The politicians of the two mainstream parties in Australia, Liberal and Labor, have worked themselves up into a frenzy as they battle each other to see who can make life the most miserable for boatpeople in order to attract a vote from the Australian people as they head to the polling booths in three weeks time. To listen to the debate during this campaign one could be forgiven for thinking that the upcoming election is more of a referendum about boatpeople than the political future of Australia.

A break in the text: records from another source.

-- ==== Sys2Proof/Machine/Link.lean ====
section
/-! DEFINITION. The Management Link Controller: the taking of each command with its status and data, and what a completed byte
does in each frame state (Chapter 10). -/
namespace Sys2Proof.Machine

open Sys2Proof Sys2Proof.Decode

/-- Status codes (Table 11-11). -/
inductive LinkStatus where
  | done
  | busy
  | badArg
  | badState
  deriving DecidableEq, Repr

/-- Table 11-11. -/
def LinkStatus.code : LinkStatus → Byte
  | .done => 0x01#8
  | .busy => 0x02#8
  | .badArg => 0x03#8
  | .badState => 0x04#8

/-- The controller holds a response from now on, and MDO shifted 00h in the byte position just completed (R183, R184). -/
def State.respond (s : State) (status : LinkStatus) (data : List Byte) : State :=
  { s with link := .response (status.code :: data), ports := { s.ports with mdo := some 0x00#8 } }

/-- The stream a stream byte names; none above 7 (R186). -/
def streamOfByte (b : Byte) : Option StreamId := if h : b.toNat < 8 then some ⟨b.toNat, h⟩ else none

/-! ### Status commands (R187 to R189, R195) -/

/-- GET_DEVICE (R188). -/
def State.takeGetDevice (s : State) : State := s.respond .done s.deviceSnapshot

/-- GET_STREAM (R188). -/
def State.takeGetStream (s : State) (streamByte : Byte) : State :=
  match streamOfByte streamByte with
  | some st => s.respond .done (s.stream st).snapshot
  | none => s.respond .badArg []

/-- GET_POOL (R189). -/
def State.takeGetPool (s : State) (streamByte : Byte) : State :=
  match streamOfByte streamByte with
  | some st => s.respond .done (s.stream st).poolSnapshot
  | none => s.respond .badArg []

/-- GET_READERS (R189). -/
def State.takeGetReaders (s : State) (streamByte : Byte) : State :=
  match streamOfByte streamByte with
  | some st => s.respond .done ((s.stream st).readersSnapshot s.now)
  | none => s.respond .badArg []

/-- GET_COVERAGE (R186, R189). -/
def State.takeGetCoverage (s : State) (streamByte argument : Byte) : State :=
  match streamOfByte streamByte with
  | none => s.respond .badArg []
  | some st =>
    if 5 < argument.toNat then s.respond .badArg []
    else
      match (s.stream st).bufs[argument.toNat]? with
      | some b => s.respond .done b.coverageSnapshot
      | none => s.respond .badState []

/-- GET_COUNTERS, with clearing when the argument is 1 (R186, R195). -/
def State.takeGetCounters (s : State) (streamByte argument : Byte) : State :=
  match streamOfByte streamByte with
  | none => s.respond .badArg []
  | some st =>
    if 1 < argument.toNat then s.respond .badArg []
    else
      let data := (s.stream st).counters.snapshot
      if argument = 1#8 then (s.onStream st (fun x => { x with counters := Counters.zero })).respond .done data
      else s.respond .done data

/-- ACK_EVENTS of a stream's set or, with FFh, of the device set (R186, R192). -/
def State.takeAckEvents (s : State) (streamByte mask : Byte) : State :=
  if streamByte = 0xFF#8 then
    let left := s.deviceFlags &&& ~~~(mask.setWidth 5)
    { s with deviceFlags := left }.respond .done [left.setWidth 8]
  else
    match streamOfByte streamByte with
    | none => s.respond .badArg []
    | some st =>
      let left := (s.stream st).flags &&& ~~~mask
      (s.onStream st (fun x => { x with flags := left })).respond .done [left]

/-! ### ARM, DISARM, RELOAD, SOFT_RESET (R171, R172, R175, R180) -/

/-- The status and whether the arm is started, by the table of R171. -/
def State.armDecision (s : State) (st : StreamId) : LinkStatus × Bool :=
  let x := s.stream st
  if s.softResetPending then (.busy, false)
  else
    match s.device with
    | .loading => (.busy, false)
    | .transparent => (.badState, false)
    | .configFault => (.badState, false)
    | .running =>
      if s.reloadInProgress then (.busy, false)
      else
        match x.life with
        | .active => (.done, false)
        | .draining => (.busy, false)
        | .refused => (.badState, false)
        | .off =>
          if x.arming then (.done, false)
          else if x.outcome = some .enabled then (.done, true)
          else (.badState, false)

/-- ARM (R171). -/
def State.takeArm (s : State) (streamByte : Byte) : State :=
  match streamOfByte streamByte with
  | none => s.respond .badArg []
  | some st =>
    let d := s.armDecision st
    (if d.2 then s.onStream st StreamState.beginArm else s).respond d.1 []

/-- The status and whether the teardown is started, by the table of R172. -/
def State.disarmDecision (s : State) (st : StreamId) : LinkStatus × Bool :=
  let x := s.stream st
  if s.softResetPending then (.busy, false)
  else
    match s.device with
    | .loading => (.busy, false)
    | .transparent => (.done, false)
    | .configFault => (.done, false)
    | .running =>
      if s.reloadInProgress then (.busy, false)
      else
        match x.life with
        | .active => (.done, true)
        | .off => if x.arming then (.busy, false) else (.done, false)
        | .draining => (.done, false)
        | .refused => (.done, false)

/-- DISARM (R172). -/
def State.takeDisarm (s : State) (streamByte : Byte) : State :=
  match streamOfByte streamByte with
  | none => s.respond .badArg []
  | some st =>
    let d := s.disarmDecision st
    (if d.2 then s.onStream st (fun x => { x with armRequest := false }.beginTeardown) else s).respond d.1 []

/-- An arm is in progress for some slot (R175). -/
def State.anyArming (s : State) : Bool := allStreams.any (fun st => (s.stream st).arming)

/-- RELOAD is taken: no soft reset pending, RUNNING or CONFIG_FAULT, no reload in progress, and in RUNNING no arm in
progress (R175). -/
def State.reloadTaken (s : State) : Bool :=
  !s.softResetPending && !s.reloadInProgress &&
    match s.device with
    | .running => !s.anyArming
    | .configFault => true
    | .transparent => false
    | .loading => false

/-- RELOAD (R175). -/
def State.takeReload (s : State) : State :=
  if s.reloadTaken then ({ s with reloadInProgress := true }.startLoad .reload).respond .done []
  else s.respond .busy []

/-- SOFT_RESET (R180). -/
def State.takeSoftReset (s : State) : State :=
  (if s.softResetPending then s else s.beginSoftReset).respond .done []

/-- A command byte that names no command (R184). -/
def State.takeUnlisted (s : State) : State := s.respond .badArg []

/-! ### Completed bytes (R183, R184) -/

/-- The taking of a command without an argument byte at its stream byte. -/
def State.takeAtStream (s : State) (c : LinkCommand) (streamByte : Byte) : State :=
  match c with
  | .getDevice => s.takeGetDevice
  | .getStream => s.takeGetStream streamByte
  | .getPool => s.takeGetPool streamByte
  | .getReaders => s.takeGetReaders streamByte
  | .arm => s.takeArm streamByte
  | .disarm => s.takeDisarm streamByte
  | .reload => s.takeReload
  | .softReset => s.takeSoftReset
  | .getCoverage => s
  | .getCounters => s
  | .ackEvents => s

/-- The taking of a command with an argument byte at that byte. -/
def State.takeAtArgument (s : State) (c : LinkCommand) (streamByte argument : Byte) : State :=
  match c with
  | .getCoverage => s.takeGetCoverage streamByte argument
  | .getCounters => s.takeGetCounters streamByte argument
  | .ackEvents => s.takeAckEvents streamByte argument
  | .getDevice => s
  | .getStream => s
  | .getPool => s
  | .getReaders => s
  | .arm => s
  | .disarm => s
  | .reload => s
  | .softReset => s

/-- The frame moves on, with MDO at this byte. -/
def State.linkMoves (s : State) (l : Link) (mdo : Byte) : State :=
  { s with link := l, ports := { s.ports with mdo := some mdo } }

/-- What a completed byte does in the frame state it completes in (Table 10-1, R184). In IDLE it is ignored. -/
def State.byteCompletes (s : State) (b : Byte) : State :=
  match s.link with
  | .idle => s
  | .command => s.linkMoves (.stream b) 0x00#8
  | .stream c =>
    match linkCommand c with
    | none => s.takeUnlisted
    | some k => if hasArgument k then s.linkMoves (.arguments c b) 0x00#8 else s.takeAtStream k b
  | .arguments c sb =>
    match linkCommand c with
    | none => s.takeUnlisted
    | some k => s.takeAtArgument k sb b
  | .response [] => s.linkMoves (.response []) 0x00#8
  | .response (r :: rest) => s.linkMoves (.response rest) r

/-- The frame waits for the stream byte of this command: its completion takes it (R184). -/
def State.takesAtStream (s : State) (k : LinkCommand) : Bool :=
  match s.link with
  | .stream c => linkCommand c == some k
  | .idle => false
  | .command => false
  | .arguments _ _ => false
  | .response _ => false

/-- The frame waits for the argument byte of this command: the stream byte it holds (R184). -/
def State.takesAtArgument (s : State) (k : LinkCommand) : Option Byte :=
  match s.link with
  | .arguments c sb => if linkCommand c = some k then some sb else none
  | .idle => none
  | .command => none
  | .stream _ => none
  | .response _ => none

end Sys2Proof.Machine
end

It seems almost as though Australians are being asked to decide how best we can make life as difficult as possible for people who come to Australia by boat – and all this on the pretext of ‘stopping the drownings’.
The ‘stopping the drownings’ argument is a furphy, however; the drownings can be stopped instantly by the simple expediency of either flying asylum seekers to Australia or providing seaworthy boats.
Politicians are also exaggerating the boatpeople impact on Australia’s immigration policy. Labor’s Foreign Minister, Senator Bob Carr, has stated that boatpeople could account for some 20% of immigration to Australia. This is just fearmongering nonsense. The figures suggest something different. At worst, if boatpeople arrivals continued at the same rate as the first six months of this year with some 13,000 boatpeople arrivals, then boatpeople over the year would account for less than 13% of Australia’s nominated intake of 210,000 for the year – a number that can easily be absorbed into the Australian community across the nation.
Despite the impression Australian politicians want to give about boatpeople, the reality is somewhat different. According to the Australian ABC’s Vote Compass project, which at last look had attracted some 780,000 respondents, Australian’s biggest concerns by far is the economy – not the boatpeople issue.
So, who are driving the politicians over the boatpeople issue if it’s not the Australian people?
The answer is simple: it is the extreme right-wing commentariat, particularly those within the Murdoch empire such as Andrew Bolt, Tim Blair, Piers Akerman, Janet Albrechtsen, Gerard Henderson, et al, who dominate Australia’s media. By writing opinion pieces that are anti-boatpeople and then running public opinion polls that reflect their views they give the impression to politicians that the boatpeople issue is the main concern for Australians and that they don’t want boatpeople in Australia. Because to say so outright gives the impression that this reflects a racist attitude, all sorts of excuses are used to deflect the accusation. These include: stopping the drownings, (a current favourite in the light of recent tragedies); that boatpeople are queue-jumpers, that boatpeople are really economic migrants, and so on. The real reason, of course, that the noisy minority don’t want boatpeople in Australia is because they are not white European people as will be the vast majority of the 210,000 migrants who would otherwise make up the quota for the year.
It’s as simple as that. Why the non-Murdoch media can’t face up to this reality and call it as it is – racism – is beyond me. What’s to be scared of?
Australian politicians are making political mountains out of boatpeople molehills.